Records from a data collection:
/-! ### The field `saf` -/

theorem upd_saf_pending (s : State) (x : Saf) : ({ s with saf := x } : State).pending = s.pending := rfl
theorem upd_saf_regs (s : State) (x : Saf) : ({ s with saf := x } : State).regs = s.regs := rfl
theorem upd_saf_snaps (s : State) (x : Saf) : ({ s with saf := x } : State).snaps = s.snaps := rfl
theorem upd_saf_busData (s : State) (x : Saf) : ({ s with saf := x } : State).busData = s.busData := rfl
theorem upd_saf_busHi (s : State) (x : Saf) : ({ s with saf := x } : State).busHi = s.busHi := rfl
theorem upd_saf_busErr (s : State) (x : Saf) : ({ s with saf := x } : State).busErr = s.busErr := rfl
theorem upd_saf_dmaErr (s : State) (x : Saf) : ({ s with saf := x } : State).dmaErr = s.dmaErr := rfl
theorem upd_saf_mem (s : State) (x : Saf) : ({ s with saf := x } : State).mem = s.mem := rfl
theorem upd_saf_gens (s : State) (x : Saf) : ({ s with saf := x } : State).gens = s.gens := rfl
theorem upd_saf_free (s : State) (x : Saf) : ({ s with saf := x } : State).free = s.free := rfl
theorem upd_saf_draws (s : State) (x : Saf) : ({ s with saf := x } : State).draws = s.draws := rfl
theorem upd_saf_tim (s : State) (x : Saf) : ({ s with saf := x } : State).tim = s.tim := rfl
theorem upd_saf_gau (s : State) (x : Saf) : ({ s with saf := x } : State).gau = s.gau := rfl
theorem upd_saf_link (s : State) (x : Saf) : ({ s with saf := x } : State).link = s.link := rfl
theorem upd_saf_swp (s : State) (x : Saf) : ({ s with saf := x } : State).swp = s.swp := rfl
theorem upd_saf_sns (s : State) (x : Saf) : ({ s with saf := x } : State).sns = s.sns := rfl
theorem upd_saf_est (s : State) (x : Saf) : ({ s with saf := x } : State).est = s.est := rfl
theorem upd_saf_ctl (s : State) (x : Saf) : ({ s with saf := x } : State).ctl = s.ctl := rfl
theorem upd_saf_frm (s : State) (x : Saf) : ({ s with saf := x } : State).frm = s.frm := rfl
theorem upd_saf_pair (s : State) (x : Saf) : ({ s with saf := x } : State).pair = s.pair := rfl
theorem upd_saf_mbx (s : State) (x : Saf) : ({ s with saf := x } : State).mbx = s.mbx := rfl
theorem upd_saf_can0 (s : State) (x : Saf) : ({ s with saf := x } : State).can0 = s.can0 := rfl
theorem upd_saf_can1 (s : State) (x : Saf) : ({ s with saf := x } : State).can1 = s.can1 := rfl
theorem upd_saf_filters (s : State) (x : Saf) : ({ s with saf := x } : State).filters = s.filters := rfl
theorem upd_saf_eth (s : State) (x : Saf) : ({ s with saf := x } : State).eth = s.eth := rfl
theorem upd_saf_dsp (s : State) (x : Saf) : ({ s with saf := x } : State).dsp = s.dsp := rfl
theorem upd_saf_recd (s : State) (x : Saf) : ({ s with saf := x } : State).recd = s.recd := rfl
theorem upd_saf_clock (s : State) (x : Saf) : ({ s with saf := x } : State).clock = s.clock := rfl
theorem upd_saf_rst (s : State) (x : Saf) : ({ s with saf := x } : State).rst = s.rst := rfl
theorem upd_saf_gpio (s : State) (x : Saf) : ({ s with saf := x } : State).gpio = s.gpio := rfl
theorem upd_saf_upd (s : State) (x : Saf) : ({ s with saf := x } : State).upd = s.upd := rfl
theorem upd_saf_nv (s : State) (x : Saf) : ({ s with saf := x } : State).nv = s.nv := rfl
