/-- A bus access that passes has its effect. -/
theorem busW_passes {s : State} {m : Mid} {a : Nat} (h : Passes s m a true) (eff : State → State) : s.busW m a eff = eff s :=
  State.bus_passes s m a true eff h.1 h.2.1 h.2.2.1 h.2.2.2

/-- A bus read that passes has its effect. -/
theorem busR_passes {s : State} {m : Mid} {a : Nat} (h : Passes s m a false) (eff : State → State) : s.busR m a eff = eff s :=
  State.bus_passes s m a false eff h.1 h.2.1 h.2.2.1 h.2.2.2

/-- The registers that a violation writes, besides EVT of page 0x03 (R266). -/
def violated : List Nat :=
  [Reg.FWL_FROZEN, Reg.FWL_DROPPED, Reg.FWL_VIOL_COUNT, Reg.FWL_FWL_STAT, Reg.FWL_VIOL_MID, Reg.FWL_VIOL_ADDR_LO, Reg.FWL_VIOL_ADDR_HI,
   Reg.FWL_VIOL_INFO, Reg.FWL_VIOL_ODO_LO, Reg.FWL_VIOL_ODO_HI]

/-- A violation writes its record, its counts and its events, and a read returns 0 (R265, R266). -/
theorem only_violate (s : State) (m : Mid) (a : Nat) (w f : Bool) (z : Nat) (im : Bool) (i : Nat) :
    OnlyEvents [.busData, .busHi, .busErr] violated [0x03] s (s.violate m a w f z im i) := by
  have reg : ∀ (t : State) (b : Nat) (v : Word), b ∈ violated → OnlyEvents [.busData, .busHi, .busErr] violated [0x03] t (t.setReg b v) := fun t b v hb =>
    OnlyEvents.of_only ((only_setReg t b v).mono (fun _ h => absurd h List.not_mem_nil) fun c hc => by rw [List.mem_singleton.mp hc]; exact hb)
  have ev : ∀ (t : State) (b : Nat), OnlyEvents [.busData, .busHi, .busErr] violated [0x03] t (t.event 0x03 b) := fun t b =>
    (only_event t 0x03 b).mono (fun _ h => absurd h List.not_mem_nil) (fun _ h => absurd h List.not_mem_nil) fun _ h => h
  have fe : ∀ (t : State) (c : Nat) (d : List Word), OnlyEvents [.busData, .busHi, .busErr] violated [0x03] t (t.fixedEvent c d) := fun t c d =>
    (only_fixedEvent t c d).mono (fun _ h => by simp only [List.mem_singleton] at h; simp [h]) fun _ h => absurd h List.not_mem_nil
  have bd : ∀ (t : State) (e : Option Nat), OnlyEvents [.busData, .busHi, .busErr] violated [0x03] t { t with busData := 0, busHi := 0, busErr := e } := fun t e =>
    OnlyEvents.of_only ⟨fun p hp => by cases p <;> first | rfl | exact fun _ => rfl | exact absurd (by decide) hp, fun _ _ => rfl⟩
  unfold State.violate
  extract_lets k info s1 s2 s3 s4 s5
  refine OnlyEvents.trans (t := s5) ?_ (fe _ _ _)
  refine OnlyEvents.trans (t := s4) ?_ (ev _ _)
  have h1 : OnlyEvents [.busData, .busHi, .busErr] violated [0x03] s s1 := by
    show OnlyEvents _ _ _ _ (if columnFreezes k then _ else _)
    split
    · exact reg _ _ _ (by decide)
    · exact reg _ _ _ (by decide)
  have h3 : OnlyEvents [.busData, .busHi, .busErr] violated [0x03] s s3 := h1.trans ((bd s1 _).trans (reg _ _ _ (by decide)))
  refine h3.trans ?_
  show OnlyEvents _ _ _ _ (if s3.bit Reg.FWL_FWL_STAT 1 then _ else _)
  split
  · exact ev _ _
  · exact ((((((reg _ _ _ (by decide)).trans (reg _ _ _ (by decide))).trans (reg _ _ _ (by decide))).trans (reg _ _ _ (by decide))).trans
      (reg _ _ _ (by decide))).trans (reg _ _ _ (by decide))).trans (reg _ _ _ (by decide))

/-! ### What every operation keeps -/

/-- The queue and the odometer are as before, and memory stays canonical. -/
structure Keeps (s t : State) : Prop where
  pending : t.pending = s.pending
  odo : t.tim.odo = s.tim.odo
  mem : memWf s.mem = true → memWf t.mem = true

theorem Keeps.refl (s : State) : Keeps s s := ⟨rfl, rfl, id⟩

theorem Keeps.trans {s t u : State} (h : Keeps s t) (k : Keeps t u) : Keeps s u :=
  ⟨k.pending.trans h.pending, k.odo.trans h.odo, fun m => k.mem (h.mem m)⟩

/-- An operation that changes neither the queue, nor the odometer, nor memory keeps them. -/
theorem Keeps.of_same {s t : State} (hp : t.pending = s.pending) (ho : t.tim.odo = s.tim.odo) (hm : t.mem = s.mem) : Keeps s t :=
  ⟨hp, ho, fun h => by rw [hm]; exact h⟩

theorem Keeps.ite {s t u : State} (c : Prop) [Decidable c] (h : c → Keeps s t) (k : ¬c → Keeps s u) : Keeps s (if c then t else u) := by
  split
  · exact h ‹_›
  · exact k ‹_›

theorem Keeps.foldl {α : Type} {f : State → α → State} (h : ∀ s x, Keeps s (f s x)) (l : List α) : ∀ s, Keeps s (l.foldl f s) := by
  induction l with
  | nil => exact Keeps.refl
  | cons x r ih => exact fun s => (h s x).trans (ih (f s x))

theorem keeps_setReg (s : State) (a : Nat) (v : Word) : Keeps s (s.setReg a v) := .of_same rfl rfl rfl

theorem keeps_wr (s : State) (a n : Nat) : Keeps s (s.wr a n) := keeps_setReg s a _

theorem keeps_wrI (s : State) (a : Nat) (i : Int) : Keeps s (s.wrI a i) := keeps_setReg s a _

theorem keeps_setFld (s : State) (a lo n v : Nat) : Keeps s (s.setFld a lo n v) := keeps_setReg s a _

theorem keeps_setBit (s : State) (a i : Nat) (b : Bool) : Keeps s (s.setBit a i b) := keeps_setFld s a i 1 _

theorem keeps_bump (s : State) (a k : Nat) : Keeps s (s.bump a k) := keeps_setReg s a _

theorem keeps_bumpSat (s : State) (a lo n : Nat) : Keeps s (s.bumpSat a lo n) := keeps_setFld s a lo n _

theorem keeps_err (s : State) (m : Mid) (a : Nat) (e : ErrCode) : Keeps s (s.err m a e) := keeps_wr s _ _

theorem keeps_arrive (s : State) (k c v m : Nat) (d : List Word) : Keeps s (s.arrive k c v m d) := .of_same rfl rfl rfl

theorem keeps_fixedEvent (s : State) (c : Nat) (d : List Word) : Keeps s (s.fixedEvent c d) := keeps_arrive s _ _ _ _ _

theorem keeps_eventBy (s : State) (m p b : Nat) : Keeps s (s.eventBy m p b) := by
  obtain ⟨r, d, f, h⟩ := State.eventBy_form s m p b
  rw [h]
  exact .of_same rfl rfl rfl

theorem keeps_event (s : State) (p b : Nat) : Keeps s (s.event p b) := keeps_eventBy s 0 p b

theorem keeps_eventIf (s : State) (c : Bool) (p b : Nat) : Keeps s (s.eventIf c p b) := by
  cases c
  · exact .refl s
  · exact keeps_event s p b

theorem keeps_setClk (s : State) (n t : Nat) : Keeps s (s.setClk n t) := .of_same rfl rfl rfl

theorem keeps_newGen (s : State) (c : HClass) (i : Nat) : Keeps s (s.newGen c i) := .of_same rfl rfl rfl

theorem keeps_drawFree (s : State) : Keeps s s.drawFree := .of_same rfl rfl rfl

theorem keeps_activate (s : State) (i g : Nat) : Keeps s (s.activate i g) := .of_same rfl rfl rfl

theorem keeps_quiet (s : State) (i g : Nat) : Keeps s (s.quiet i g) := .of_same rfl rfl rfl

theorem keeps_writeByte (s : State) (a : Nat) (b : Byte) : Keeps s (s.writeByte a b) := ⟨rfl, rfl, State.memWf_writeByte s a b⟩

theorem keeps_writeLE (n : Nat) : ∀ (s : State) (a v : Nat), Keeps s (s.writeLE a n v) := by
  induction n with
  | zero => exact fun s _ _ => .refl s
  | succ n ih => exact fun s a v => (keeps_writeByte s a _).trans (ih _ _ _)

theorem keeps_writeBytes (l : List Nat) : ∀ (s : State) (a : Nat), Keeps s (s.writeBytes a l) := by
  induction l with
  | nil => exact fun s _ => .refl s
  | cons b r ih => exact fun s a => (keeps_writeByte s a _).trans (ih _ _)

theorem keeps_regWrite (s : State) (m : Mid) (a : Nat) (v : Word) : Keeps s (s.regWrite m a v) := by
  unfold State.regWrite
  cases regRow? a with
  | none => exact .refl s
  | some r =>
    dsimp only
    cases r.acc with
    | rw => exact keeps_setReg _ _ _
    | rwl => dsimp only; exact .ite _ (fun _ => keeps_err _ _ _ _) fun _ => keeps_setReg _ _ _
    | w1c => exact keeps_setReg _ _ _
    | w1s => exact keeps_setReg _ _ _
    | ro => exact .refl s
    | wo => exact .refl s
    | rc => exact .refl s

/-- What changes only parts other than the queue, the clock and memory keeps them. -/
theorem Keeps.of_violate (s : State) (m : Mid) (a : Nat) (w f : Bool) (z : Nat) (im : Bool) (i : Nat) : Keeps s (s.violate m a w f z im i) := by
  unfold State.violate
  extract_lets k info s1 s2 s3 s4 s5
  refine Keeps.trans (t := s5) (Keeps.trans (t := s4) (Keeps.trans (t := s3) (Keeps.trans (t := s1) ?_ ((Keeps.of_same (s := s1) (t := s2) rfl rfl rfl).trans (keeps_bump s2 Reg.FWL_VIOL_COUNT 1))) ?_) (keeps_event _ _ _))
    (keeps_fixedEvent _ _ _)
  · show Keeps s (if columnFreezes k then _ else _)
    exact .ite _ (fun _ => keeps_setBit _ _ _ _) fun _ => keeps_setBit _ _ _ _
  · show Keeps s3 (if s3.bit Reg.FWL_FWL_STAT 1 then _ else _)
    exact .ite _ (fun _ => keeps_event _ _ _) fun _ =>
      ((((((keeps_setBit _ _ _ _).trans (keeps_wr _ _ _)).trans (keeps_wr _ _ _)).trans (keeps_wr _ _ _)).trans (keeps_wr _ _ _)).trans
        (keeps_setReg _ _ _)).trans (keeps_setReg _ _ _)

> Task to carry out:
For this exercise, please output exactly the lines above starting at the line with "theorem upd_saf_swp (s" and ending at the line with "theorem upd_saf_sns (s", ends included.

> Reply:
theorem upd_saf_swp (s : State) (x : Saf) : ({ s with saf := x } : State).swp = s.swp := rfl
theorem upd_saf_sns (s : State) (x : Saf) : ({ s with saf := x } : State).sns = s.sns := rfl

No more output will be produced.